Chile keeps policy rate at 4½% as Chilean economy gradually weakens

By Toni Weeks

San Luis Obispo, Calif., Dec. 12 - The Central Bank of Chile decided at its Dec. 12 monthly monetary policy meeting that it will keep the monetary policy interest rate at 4½%.

The bank last lowered the rate by 25 basis points from 5% to 4½% in November.

The Chilean economy has been gradually losing strength, the bank noted. Output is growing slightly below trend, and a slowdown in domestic expenditure has been observed. The committee also noted that the peso has depreciated.

Incoming data for the global economy are consistent with the bank's monetary policy report. Although Chile's trading partners are growing somewhat below their historic average, a recovery is expected in the coming quarters, grounded on the rebound of developed economies and the stabilization of emerging markets.

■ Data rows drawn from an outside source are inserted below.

-- ==== Sys2Proof/Tests/Slice0.lean ====
section
/-! SUPPORT. Tests: the checks of WellFormed, the decoding of every row, one step of every
instruction with the values of 95_test_vectors.md, and for every statement with hypotheses a state
and operands that meet them. -/

namespace Sys2Proof.Tests

open Sys2Proof.Machine

/-! ### Helpers -/

/-- A running state with the given PC, AC and LOAD_ADDRESS, and memory given in canonical form. -/
def cpu (pc : Nat) (ac : Word) (la : Nat) (mem : Memory) : State :=
  { State.construct la pc mem with ac := ac }

/-- The next state of an outcome. -/
def nextOf : Host.Outcome State Fault Refusal → Option State
  | .next t => some t
  | _ => none

/-- AC after one instruction that reads the word at address 6 through LOAD_ADDRESS 0. -/
def acAfter (i : Instr) (ac : Word) (mem : Memory) : Option Word :=
  (nextOf (exec i (cpu 0 ac 0 mem))).map (·.ac)

/-- The stop of an outcome. -/
def faultOf : Host.Outcome State Fault Refusal → Option Fault
  | .fault r => some r
  | _ => none

/-! ### WellFormed: each check refuses an ill-formed term -/

theorem test_operand_4095_is_wellFormed : (Instr.load 4095).WellFormed := by decide
theorem test_operand_4096_is_refused : ¬ (Instr.load 4096).WellFormed := by decide
theorem test_jump_operand_4096_is_refused : ¬ (Instr.jmp 4096).WellFormed := by decide
theorem test_ignored_operand_is_refused :
    (SourceLine.statement .halt (.hash 0)).wellFormed = false := by decide
theorem test_missing_immediate_is_refused :
    (SourceLine.statement .load .absent).wellFormed = false := by decide
theorem test_missing_slot_is_refused :
    (SourceLine.statement .jmp .absent).wellFormed = false := by decide
theorem test_slot_for_immediate_is_refused :
    (SourceLine.statement .add (.slot 1)).wellFormed = false := by decide
theorem test_immediate_for_slot_is_refused :
    (SourceLine.statement .addm (.hash 1)).wellFormed = false := by decide
theorem test_immediate_4096_is_refused :
    (SourceLine.statement .sub (.hash 4096)).wellFormed = false := by decide
theorem test_slot_4096_is_refused :
    (SourceLine.statement .store (.slot 4096)).wellFormed = false := by decide
theorem test_dataWord_65536_is_refused : (SourceLine.dataWord 65536).wellFormed = false := by decide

Additionally, commodity price indexes showed increases in most components, including copper, over the past months, and global inflation remains low.

Market expectations are that the tapering of the U.S. Federal Reserve's asset-purchase program will begin in the coming months. U.S. long-term interest rates have risen, and the dollar has appreciated in world markets. International financial conditions remain tighter than they were in early 2013 or in previous years, with harsher effects on those more vulnerable emerging economies, the bank said.

Recent inflation indicators, as well as private expectations, are consistent with inflation converging to the target within the monetary policy. The board reiterated its commitment to conduct monetary policy with flexibility so that projected inflation stands at 3% over the policy horizon.